/-- O45. LATE_FAULT: a ready path that owes a late fault and meets no breakpoint raises it. ILLEGAL_INSTRUCTION raises class 1 with its code. GROUP_UNPARK: a path whose awaited event has come about is ready again, and a WAITC whose operations are down to its threshold retires. CLAUSE_ENTRY: a clause with no pending flag begins. WAITMEM_WAKE, WAITMEM_RECHECK and SLEEP_EXPIRY: the wait ends on its condition, and a checked word that does not satisfy it leaves the path waiting. BARRIER_RELEASE: a barrier that is met changes phase and its waiters go on. FENCE_TAKES_EFFECT: a quiet token is complete, an acquire advancing the epoch and dropping L1 lines at DEVICE scope. COPY_CHUNK requests the lines of its chunk's source, then the copy unit's 4 quanta, or what it lacks of them, and, once granted its arbitration, writes the chunk's bytes to the scratchpad, by whole-line and masked writes at home or on its route, its reservation then free; a route that is not open is a late fault of class 8, and a source that failed ends the copy at its place; COPY_COMPLETE frees the slot and lowers CPY. REGISTER_BLOCK_GRANT: a block that fits reads as zero, or as it was saved, and EXT is set. (The model's choices here: logs 10, 23, 29.) -/
def Obligations.CoreEvents : Prop :=
  ∀ (s : State) (core slot : Nat) (g : Group), s.group? core slot = some g →
    (∀ i k l, g.done = false → g.stopped = false → ((List.range 8).find? fun i => (g.path i).ready && (g.lateOf i).isSome && (s.breakAt g (g.path i)).isNone) = some i → g.lateOf i = some (k, l) →
      exec (.lateFault core slot) s = .next ((s.updGroup core slot fun g => { g with late := g.late.eraseIdx k }).takeFault core slot i l.pc l.cls l.va l.detail)) ∧
    (∀ (c : Cur) code, Issues s c g {} → Traps s c g (.illegalInstruction code) 1 0 code) ∧
    (∀ (c : Cur) code, s.cur = some c → c.access = true → c.core = core → c.slot = slot →
      exec (.illegalInstruction code) s = .next (s.off.accessFault core slot (g.acc.getD {}).pc 1 0 code)) ∧
    (g.stopped = false → (∀ i a, (g.path i).park = some a → (g.path i).wait = .none) → Leaves s (.groupUnpark core slot) fun t => ∃ m,
      ((∀ i c thr ids, (g.path i).wait ≠ .counter c thr ids true) → m = g.atSafe) ∧ PathsAre t core slot { g with atSafe := m } fun i =>
        match (g.path i).park, (g.path i).wait with
        | some a, _ => if (s.issueCtx core slot i g).comeAbout a then { g.path i with park := none } else g.path i
        | none, .counter c thr ids safe =>
          if g.ctrOf c ids ≤ thr then (if safe then { g.path i with wait := .none, pc := (g.path i).pc + 8, left := (g.path i).left - 2 } else (g.path i).goneOn) else g.path i
        | none, _ => g.path i) ∧
    (g.stopped = true → exec (.groupUnpark core slot) s = .next s) ∧
    (∀ path, (g.path path).valid = true → (g.path path).entry = true →
      ((∀ k, k < 12 → (g.path path).waitMask.getLsbD k = true → g.flag k = 0) → Leaves s (.clauseEntry core slot path) fun t =>
        PathChanged s t core slot path g { g.path path with entry := false, waitMask := 0 }) ∧
      (∀ k, k < 12 → (g.path path).waitMask.getLsbD k = true → g.flag k ≠ 0 → exec (.clauseEntry core slot path) s = .next s)) ∧
    (∀ path a v eq watch due w, g.stopped = false → (g.path path).wait = .mem a v eq watch due → s.homeWord g.ctx a = .ok w →
      let ends (t : State) : Prop := PathChanged s t core slot path g (g.path path).goneOn ∧ (t.core core).epoch = (s.core core).epoch + 1
      let next := s.now + if watch then 64000 else 1000
      (watch = true → memHolds w v eq = true → Leaves s (.waitmemWake core slot path) ends) ∧
      (watch = true → memHolds w v eq = false → exec (.waitmemWake core slot path) s = .next s) ∧
      (due ≤ s.now → memHolds w v eq = true → Leaves s (.waitmemRecheck core slot path) ends) ∧
      (due ≤ s.now → memHolds w v eq = false → Leaves s (.waitmemRecheck core slot path) fun t =>
        PathChanged s t core slot path g { g.path path with wait := .mem a v eq watch next } ∧ (t.core core).epoch = (s.core core).epoch)) ∧
    (∀ path due, g.stopped = false → (g.path path).wait = .sleep due → due ≤ s.now →
      Leaves s (.sleepExpiry core slot path) fun t => PathChanged s t core slot path g (g.path path).goneOn) ∧
    (∀ bar tm, s.team? g.team = some tm → s.barReady g.team bar = true → Leaves s (.barrierRelease g.team bar) fun t =>
      (∃ u, t.team? g.team = some u ∧ u.bar bar = { phase := !(tm.bar bar).phase } ∧ ∀ b, b ≠ bar → u.bar b = tm.bar b) ∧
      ∃ h, t.group? core slot = some h ∧ h = { g with paths := h.paths, issued := if (tm.bar bar).groups.contains g.num then 0 else g.issued } ∧
        ∀ i, h.path i = if (g.path i).wait = .barrier bar then (g.path i).goneOn else g.path i) ∧
    (∀ n, let k := g.tokens.get {} n
      k.out = true → g.stopped = false → s.performed k.covers = true → Leaves s (.fenceTakesEffect core slot n) fun t => t.msys = s.msys ∧
        (∃ h, t.group? core slot = some h ∧ h = { g with tokens := h.tokens } ∧ h.tokens.get {} n = { k with out := false, covers := [] }) ∧
        (t.core core).epoch = (if k.kind = 1 ∨ k.kind = 3 then (s.core core).epoch + 1 else (s.core core).epoch) ∧
        ((k.kind = 1 ∨ k.kind = 3) → 2 ≤ k.scope → k.scope ≤ 3 → ∀ l ∈ (t.core core).l1, l.sg ≠ s.ctxSg g.ctx)) ∧
    (∀ n (y : Copy), (s.core core).copies.find n = some y →
      let len := min (y.len - y.pos) (4096 - (y.dst.toNat + y.pos) % 4096)
      let a := y.dst.toNat + y.pos
      (y.started = true → Leaves s (.copyChunk core n) fun t =>
        let o := (y.read.bind s.ops.find).getD (y.op core 0 .copyRead)
        let u : State := match y.read with | some id => { s with ops := s.ops.erase id } | none => s
        let bs := y.bytes len o
        let w := y.op core o.grp (.copyWrite y.id)
        let lns := linesOf a bs.length
        (∃ z, (t.core core).copies.find n = some z ∧ z.pos = y.pos + len ∧ z.read = none ∧ z.started = false) ∧
        (∀ part, s.partOfUnit (unitOfCore core) = some part → ∀ r ∈ (t.slew.get {} part).held, r.isOf .copy core 0 = true → r.free = true) ∧
        (y.dsp = true → t.pkts = s.pkts ∧ ∀ tm, s.team? y.team = some tm → ∀ off, t.spad y.team off = if a ≤ off ∧ off < a + bs.length then bs[off - a]?.getD 0 else s.spad y.team off) ∧
        (y.dsp = false → y.remote = false →
          let e := u.startOp { w with pages := pagesOf a bs.length } fun id s => lns.map fun ln => s.lineWrite id w ln (lineOf a bs ln).1 (lineOf a bs ln).2
          t.pkts = e.pkts ∧ t.ops = e.ops) ∧
        (y.dsp = false → y.remote = true → s.routeOpen y.ctx y.route = true →
          let e := u.startRemote w y.route y.fm (lns.map fun ln =>
            if (lineOf a bs ln).1 = wholeMask then { op := 2, addr := 128 * ln, data := bytesLE 128 (lineOf a bs ln).2.toNat }
            else { op := 3, addr := 128 * ln, data := bytesLE 128 (lineOf a bs ln).2.toNat ++ bytesLE 16 (lineOf a bs ln).1.toNat })
          t.pkts = e.pkts ∧ t.ops = e.ops ∧ t.lodra = e.lodra) ∧
        (y.dsp = false → y.remote = true → s.routeOpen y.ctx y.route = false → y.slot = slot → y.gen = g.gen → g.done = false → y.path ≠ 255 → t.pkts = s.pkts ∧
          ∃ h, t.group? core slot = some h ∧ h.late = g.late ++ [{ cls := 8, path := y.path, pid := y.pid, pc := y.pc, va := y.dst, detail := 0 }])) ∧
      (y.started = false → y.pos < y.len → y.read = none → s.performed y.acqOps = true → s.copyHalted y = false → y.ssp = false →
        let o := y.op core (match s.group? core y.slot with | some h => h.num | none => 0) .copyRead
        let u := s.updCopy core n fun y => { y with read := some s.stamp }
        exec (.copyChunk core n) s = .next (u.startOp o fun id s => s.reads id o (linesOf (y.srcRange len).1 (y.srcRange len).2))) ∧
      (∀ id o, y.started = false → y.pos < y.len → y.read = some id → s.ops.find id = some o → o.left = 0 → o.fail = none →
        (s.copyHeld core = true → exec (.copyChunk core n) s = .next s) ∧
        (∀ part, s.copyHeld core = false → s.partOfUnit (unitOfCore core) = some part →
          let sl := s.slew.get {} part
          (∀ r ∈ sl.pending, r.isOf .copy core 0 = false) → exec (.copyChunk core n) s = .next { s with slew := s.slew.put part { sl with
            pending := sl.pending ++ [{ unit := .copy, core, ctx := y.ctx, size := 4 - s.heldQuanta .copy core, since := sl.clock }] } })) ∧
      (∀ id o, y.started = false → y.pos < y.len → y.read = some id → s.ops.find id = some o → o.left = 0 → o.fail.isSome = true → (∀ h, s.group? o.core o.slot = some h → h.done = false) →
        Leaves s (.copyChunk core n) fun t => t.ops.find id = none ∧ ∃ z, (t.core core).copies.find n = some z ∧ z.len = y.pos ∧ z.read = none) ∧
      (s.copyDone y = true → y.slot = slot → y.gen = g.gen → g.done = false → Leaves s (.copyComplete core n) fun t => (t.core core).copies.find n = none ∧ SameBytes s t ∧
        ∃ h, t.group? core slot = some h ∧ h.ctrs = (g.lower 4 y.id).ctrs ∧ h = { g with ctrs := h.ctrs, flags := h.flags } ∧
          ∀ f, y.flag = some f → h.flag f = g.flag f - 1)) ∧
    (g.done = false → g.stopped = false → g.gsr.getLsbD 3 = false → (g.redraw = true ∨ ∃ i, i < 8 ∧ (g.path i).park = some .pool) → s.poolFits core g.wc (s.descOf g).vext = true →
      Leaves s (.registerBlockGrant core slot) fun t => ∃ h, t.group? core slot = some h ∧ h.gsr = g.gsr ||| 8#32 ∧ h.redraw = false ∧
        (∀ n, h.vreg n = if g.redraw = false ∧ (s.descOf g).vbase ≤ n ∧ n < (s.descOf g).vbase + (s.descOf g).vext then 0 else g.vreg n) ∧
        ∀ i, h.path i = if (g.path i).park = some .pool then { g.path i with park := none } else g.path i)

EXERCISE BRIEF -> From the records above, quote only the lines running from the line with "(∀ (c : Cur) code, Issues" to the line with "(g.stopped = false", both lines included.

ANSWER SECTION ->
    (∀ (c : Cur) code, Issues s c g {} → Traps s c g (.illegalInstruction code) 1 0 code) ∧
    (∀ (c : Cur) code, s.cur = some c → c.access = true → c.core = core → c.slot = slot →
      exec (.illegalInstruction code) s = .next (s.off.accessFault core slot (g.acc.getD {}).pc 1 0 code)) ∧
    (g.stopped = false → (∀ i a, (g.path i).park = some a → (g.path i).wait = .none) → Leaves s (.groupUnpark core slot) fun t => ∃ m,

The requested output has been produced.